# VPN Connection Mac to HR24-500



## skaman74 (Feb 17, 2012)

I tried connecting my HR24 to the internet via VPN connection from my MacBook Pro. My connection coming into the Mac is from WiFi. I shared my internet in the settings via Ethernet cable and no luck. I even tried sharing it without the VPN online.

My advanced setup:
192.168.0.10
255.255.255.0
192.168.0.1
208.122.23.22 (a DNS server I have)

Any reasons why I can't connect?

Thanks


----------



## Shades228 (Mar 18, 2008)

What are you attempting to do?


----------



## skaman74 (Feb 17, 2012)

"Shades228" said:


> What are you attempting to do?


Connect the receiver to the internet from a VPN connection on my laptop.


----------



## nike5580 (Jun 29, 2010)

Why not just get a wireless cinema connection kit from Directv?


----------



## skaman74 (Feb 17, 2012)

"nike5580" said:


> Why not just get a wireless cinema connection kit from Directv?


I know there's a way to do this for free via Ethernet.


----------



## veryoldschool (Dec 10, 2006)

skaman74 said:


> I know there's a way to do this for free via Ethernet.


Good luck then.
[not the expert here] I think you may find it a bit hard, as it would allow streaming outside of your home network, "if you got it to work".


----------



## CCarncross (Jul 19, 2005)

skaman74 said:


> I know there's a way to do this for free via Ethernet.

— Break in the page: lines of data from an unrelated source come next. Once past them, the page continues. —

-- ==== Sys2Proof/Machine/Core.lean ====
section
/-! DEFINITION. The machine as the host sees it. -/

def Sys2Proof.core : Host.Core :=
  { State := Sys2Proof.Machine.State
    Fault := Sys2Proof.Machine.Fault
    Refusal := Sys2Proof.Machine.Refusal
    step := Sys2Proof.Machine.step
    reset := Sys2Proof.Machine.State.reset }
end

Sure is, run a cable from your HR to your home router.....what you are attempting won't work.


----------



## skaman74 (Feb 17, 2012)

what if I run the laptop VPN connection into a extra router I got? Would that do the trick?


----------



## Stuart Sweet (Jun 19, 2006)

Folks, let's be careful here. If it looks like this thread is going to turn into a discussion of how to do things that are against your customer agreement, it will be shut down.


----------